The optimal bandwith is 1.55. We compute the resulting optimal smoother
and compare it to the smoother computed using `ksmooth`

.

```
Kij <- outer(Nuuk_year$Year, Nuuk_year$Year, function(x, y) kern((x - y) / h_opt))
S <- Kij / rowSums(Kij)
f_hat <- S %*% Nuuk_year$Temperature
f_hat_ksmooth <- ksmooth(
Nuuk_year$Year, Nuuk_year$Temperature,
kernel = "normal",
bandwidth = h_opt / 0.3706506, # Rescaling!
x.points = Nuuk_year$Year
)
range(f_hat - f_hat_ksmooth$y)
```

`## [1] -4.535467e-05 4.598776e-05`

The differences are of the order \(10^{-5}\), which is small but larger than
can be explained by rounding errors alone.

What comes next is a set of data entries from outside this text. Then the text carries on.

/-- Settles O21, by induction on the schedule. -/
theorem scheduleKeepsMemoryCanonical : Obligations.ScheduleKeepsMemoryCanonical := by
  intro font cs
  induction cs with
  | nil =>
    intro m u rs hm h
    cases h
    exact hm u rfl
  | cons c cs ih =>
    intro m u rs hm h
    obtain ⟨t, r, rs', hfirst, hrest⟩ := runSchedule_cons_cases h
    refine ih (some t) u rs' (fun s hs => ?_) hrest
    cases hs
    exact boundary_canonical hm hfirst

/-- Settles O22: the conditions do not look at the random input, and `CXNN` alone reads it. -/
theorem onlyRndSeesTheRandomInput : Obligations.OnlyRndSeesTheRandomInput := by
  intro s supplied drawn hrnd
  refine ⟨fun t hstep => ?_, fun f hfault => (step_fault_iff (s.setRandom supplied drawn) f).mpr
    ((step_fault_iff s f).mp hfault)⟩
  obtain ⟨i, hdecode, h⟩ := step_next_cases hstep
  have hi : ∀ x nn, i ≠ .rnd x nn := fun x nn hi => hrnd x nn (hi ▸ hdecode)
  exact (step_of_decode (s := s.setRandom supplied drawn) hdecode).trans (exec_setRandom h hi supplied drawn)

/-- Settles O23: neither the conditions nor any instruction look at `ST`. -/
theorem noInstructionReadsSoundTimer : Obligations.NoInstructionReadsSoundTimer := by
  intro s b
  refine ⟨fun t hstep => ?_, fun f hfault => (step_fault_iff (s.setSt b) f).mpr ((step_fault_iff s f).mp hfault)⟩
  obtain ⟨i, hdecode, h⟩ := step_next_cases hstep
  obtain ⟨c, hc⟩ := exec_setSt h b
  exact ⟨c, (step_of_decode (s := s.setSt b) hdecode).trans hc⟩

/-- Settles O24: the law of memory, the mask written as a remainder. -/
theorem memoryReadAfterWrite : Obligations.MemoryReadAfterWrite := by
  intro s a c b hs
  rw [← maskAddr_eq_mod, ← maskAddr_eq_mod]
  exact Memory.read_write hs a c b

/-- Settles O58: the redraw is that of the instruction completed, and an instruction that changes a cell is one of the
two that ask for it. -/
theorem redrawCoversEveryDisplayChange : Obligations.RedrawCoversEveryDisplayChange := by
  intro rnd s t result redraw h
  rcases commandStep_cases rnd s with
    ⟨f, -, hcommand⟩ | ⟨i, -, -, -, hcommand⟩ | ⟨i, u, hdecode, -, -, hexec, hcommand⟩ <;>
    cases hcommand.symm.trans h
  · simp
  · simp
  · refine ⟨by simp [redrawsOnOk_iff, hdecode], fun ⟨x, y, hcell⟩ => (redrawsOnOk_iff i).mpr ?_⟩
    rcases onlyClearAndDrawChangeDisplay i _ u hexec with hcls | hdrw | hsame
    · exact .inl hcls
    · exact .inr hdrw
    · exact absurd (hsame x y) hcell

end Sys2Proof.Machine
end

section
/-!
The layer the flag writers stand on: the flags and the 8-bit differences as numbers, and what the flag-then-result order
leaves in `VF` and in the destination (spec/41_load_alu.md sections 2, 4 and 5; spec/00_scope.md R7).
-/

namespace Sys2Proof.Machine

/-! ### Flags and bytes as numbers -/

@[simp] theorem flagByte_toNat (c : Bool) : (flagByte c).toNat = if c then 1 else 0 := by
  cases c <;> rfl

@[simp] theorem carryFlag_toNat (a b : Byte) : (carryFlag a b).toNat = if a.toNat + b.toNat > 255 then 1 else 0 := by
  simp [carryFlag]

@[simp] theorem notBorrowFlag_toNat (a b : Byte) : (notBorrowFlag a b).toNat = if b.toNat > a.toNat then 0 else 1 := by
  simp only [notBorrowFlag, flagByte_toNat, Bool.not_eq_true', decide_eq_false_iff_not, ite_not]

@[simp] theorem shiftRightFlag_toNat (a : Byte) : (shiftRightFlag a).toNat = a.toNat % 2 := by
  rw [shiftRightFlag, BitVec.toNat_and]
  exact Nat.and_one_is_mod a.toNat

@[simp] theorem shiftLeftFlag_toNat (a : Byte) : (shiftLeftFlag a).toNat = a.toNat / 128 := by
  have ha : a.toNat < 256 := a.isLt
  have hmod : (shiftLeftFlag a).toNat = a.toNat >>> 7 % 2 := by
    rw [shiftLeftFlag, BitVec.toNat_and, BitVec.toNat_ushiftRight]
    exact Nat.and_one_is_mod _
  rw [hmod, Nat.shiftRight_eq_div_pow]
  omega

@[simp] theorem indexRangeFlag_toNat (i : Word) (b : Byte) :
    (indexRangeFlag i b).toNat = if i.toNat + b.toNat > 0xFFF then 1 else 0 := by
  simp [indexRangeFlag]

/-- An 8-bit difference, the subtraction brought above 0. -/
theorem byte_sub_toNat (a b : Byte) : (a - b).toNat = (a.toNat + 256 - b.toNat) % 256 := by
  have hb : b.toNat < 256 := b.isLt
  rw [BitVec.toNat_sub]
  omega

theorem byte_shiftRight_toNat (a : Byte) : (a >>> 1).toNat = a.toNat / 2 := by
  rw [BitVec.toNat_ushiftRight, Nat.shiftRight_eq_div_pow, pow_one]

theorem byte_shiftLeft_toNat (a : Byte) : (a <<< 1).toNat = 2 * a.toNat % 256 := by
  rw [BitVec.toNat_shiftLeft, Nat.shiftLeft_eq, pow_one, Nat.mul_comm]

/-! ### The flag, then the result -/

section FlagThenReg
variable {i : Instr} {s : State} {flag : Byte} {x : Reg} {value : State → Byte} {result f : Nat}

/-- A flag writer whose destination is not `VF`: both the result and the flag stand. -/
theorem exec_flagThenReg_spec (hexec : exec i s = .next (s.flagThenReg flag x value)) (hx : x ≠ VF)
    (hresult : (value (s.setReg VF flag)).toNat = result) (hflag : flag.toNat = f) :
    ∃ t, exec i s = .next t ∧ (t.reg x).toNat = result ∧ (t.reg VF).toNat = f ∧ t.pc = s.pc + 2 ∧
      RegsUnchangedBut [x, VF] s t ∧ OnlyChanges [.regs, .pc] s t := by
  refine ⟨_, hexec, ?_, ?_, rfl, fun r hr => ?_, onlyChanges_flagThenReg s _ _ _⟩
  · rw [State.flagThenReg, State.advance_reg, State.setReg_reg_self, hresult]
  · rw [State.flagThenReg, State.advance_reg, State.setReg_reg_of_ne _ hx, State.setReg_reg_self, hflag]
  · simp only [List.mem_cons, List.not_mem_nil, or_false, not_or] at hr
    rw [State.flagThenReg, State.advance_reg, State.setReg_reg_of_ne _ (Ne.symm hr.1),
      State.setReg_reg_of_ne _ (Ne.symm hr.2)]

/-- A flag writer whose destination is `VF`: the result overwrites the flag (R113). -/
theorem exec_flagThenVf_spec (hexec : exec i s = .next (s.flagThenReg flag VF value))
    (hresult : (value (s.setReg VF flag)).toNat = result) :
    ∃ t, exec i s = .next t ∧ (t.reg VF).toNat = result ∧ t.pc = s.pc + 2 ∧
      RegsUnchangedBut [VF] s t ∧ OnlyChanges [.regs, .pc] s t := by
  refine ⟨_, hexec, ?_, rfl, fun r hr => ?_, onlyChanges_flagThenReg s _ _ _⟩
  · rw [State.flagThenReg, State.advance_reg, State.setReg_reg_self, hresult]
  · have hne : VF ≠ r := fun e => hr (List.mem_singleton.mpr e.symm)
    rw [State.flagThenReg, State.advance_reg, State.setReg_reg_of_ne _ hne, State.setReg_reg_of_ne _ hne]

end FlagThenReg

/-- A register other than `VF`, read after the flag is written. -/
theorem State.setVf_reg {x : Reg} (hx : x ≠ VF) (s : State) (flag : Byte) : (s.setReg VF flag).reg x = s.reg x :=
  State.setReg_reg_of_ne s (Ne.symm hx) flag

/-! ### The random byte (10_state.md R24) -/

theorem State.drawRnd_supplied {s : State} {b : Byte} {rest : List Byte} (h : s.rndIn = b :: rest) :
    s.drawRnd = { s with rndIn := rest } := by
  rw [State.drawRnd, h]

/-- STEP of a `CXNN` is the write of the supplied byte, and-ed. -/
theorem commandStep_rnd {rnd : Byte} {s : State} {x : Reg} {nn : Byte}
    (hdecode : decodeWord s.fetchWord = some (.rnd x nn)) :
    commandStep rnd s = .next ((s.setReg x (rnd &&& nn)).advance, .stepped .ok false) :=
  commandStep_of_exec_next hdecode rfl rfl

end Sys2Proof.Machine
end

section
/-!
The statements of the flag writers and of the random byte, settled (spec/41_load_alu.md; spec/42_index_memory.md R121).
-/

namespace Sys2Proof.Machine

/-- Settles O38: neither operand is `VF`, so the result reads what the flag was computed from. -/
theorem addSubtractWithFlag : Obligations.AddSubtractWithFlag := by
  intro x y s hx hy
  have hvx (flag : Byte) := State.setVf_reg hx s flag
  have hvy (flag : Byte) := State.setVf_reg hy s flag
  refine ⟨exec_flagThenReg_spec rfl hx ?_ (carryFlag_toNat _ _),
    exec_flagThenReg_spec rfl hx ?_ (notBorrowFlag_toNat _ _),
    exec_flagThenReg_spec rfl hx ?_ (notBorrowFlag_toNat _ _)⟩
  · simp only [hvx, hvy, BitVec.toNat_add]
  · simp only [hvx, hvy, byte_sub_toNat]
  · simp only [hvx, hvy, byte_sub_toNat]

/-- Settles O39. -/
theorem shiftsByOneInPlace : Obligations.ShiftsByOneInPlace := by
  intro x y s hx
  have hvx (flag : Byte) := State.setVf_reg hx s flag
  refine ⟨exec_flagThenReg_spec rfl hx ?_ (shiftRightFlag_toNat _),
    exec_flagThenReg_spec rfl hx ?_ (shiftLeftFlag_toNat _)⟩
  · simp only [hvx, byte_shiftRight_toNat]
  · simp only [hvx, byte_shiftLeft_toNat]

/-- Settles O40, row by row: where an operand is `VF` the result reads the flag just written. -/
theorem vfAsOperandOfFlagWriter : Obligations.VfAsOperandOfFlagWriter := by
  intro x y s hx hy vf vx vy ends endsF carry noBorrow
  have hvx (flag : Byte) := State.setVf_reg hx s flag
  have hvy (flag : Byte) := State.setVf_reg hy s flag
  refine ⟨exec_flagThenReg_spec rfl hx ?_ (carryFlag_toNat _ _), exec_flagThenVf_spec rfl ?_,
    exec_flagThenVf_spec rfl ?addBoth, exec_flagThenReg_spec rfl hx ?_ (notBorrowFlag_toNat _ _),
    exec_flagThenVf_spec rfl ?_, exec_flagThenVf_spec rfl ?subBoth, fun z => exec_flagThenVf_spec rfl ?shiftRight,
    exec_flagThenReg_spec rfl hx ?_ (notBorrowFlag_toNat _ _), exec_flagThenVf_spec rfl ?_,
    exec_flagThenVf_spec rfl ?subnBoth, fun z => exec_flagThenVf_spec rfl ?shiftLeft⟩
  all_goals simp only [hvx, hvy, State.setReg_reg_self, BitVec.toNat_add, byte_sub_toNat, byte_shiftRight_toNat,
    byte_shiftLeft_toNat, carryFlag_toNat, notBorrowFlag_toNat, shiftRightFlag_toNat, shiftLeftFlag_toNat, vf, vx, vy,
    carry, noBorrow]
  case addBoth => split <;> rfl
  case subBoth | subnBoth | shiftRight => omega
  case shiftLeft =>
    have hvf : (s.reg VF).toNat < 256 := (s.reg VF).isLt
    omega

In fact, `ksmooth`

truncates the
tails of the Gaussian kernel to 0 beyond \(4h\). This is where the kernel becomes
less than \(0.000335 \times K(0) = 0.000134\), which for practical purposes
effectively equals zero. The truncation explains the relatively
large differences between the two results that should otherwise be equivalent. It is an
example where the approximate solution computed by `ksmooth`

is acceptable because
it substantially reduces the run time.

```
p_Nuuk +
geom_line(aes(y = run_mean(Nuuk_year$Temperature, 9)), color = "red") +
geom_line(aes(y = f_hat), color = "blue")
```

Figure 3.9 shows the optimal kernel smoother, which is actually somewhat wiggly. It is locally more smooth than the \(k\)-nearest neighbor smoother but overall comparable to this smoother with \(k = 9\).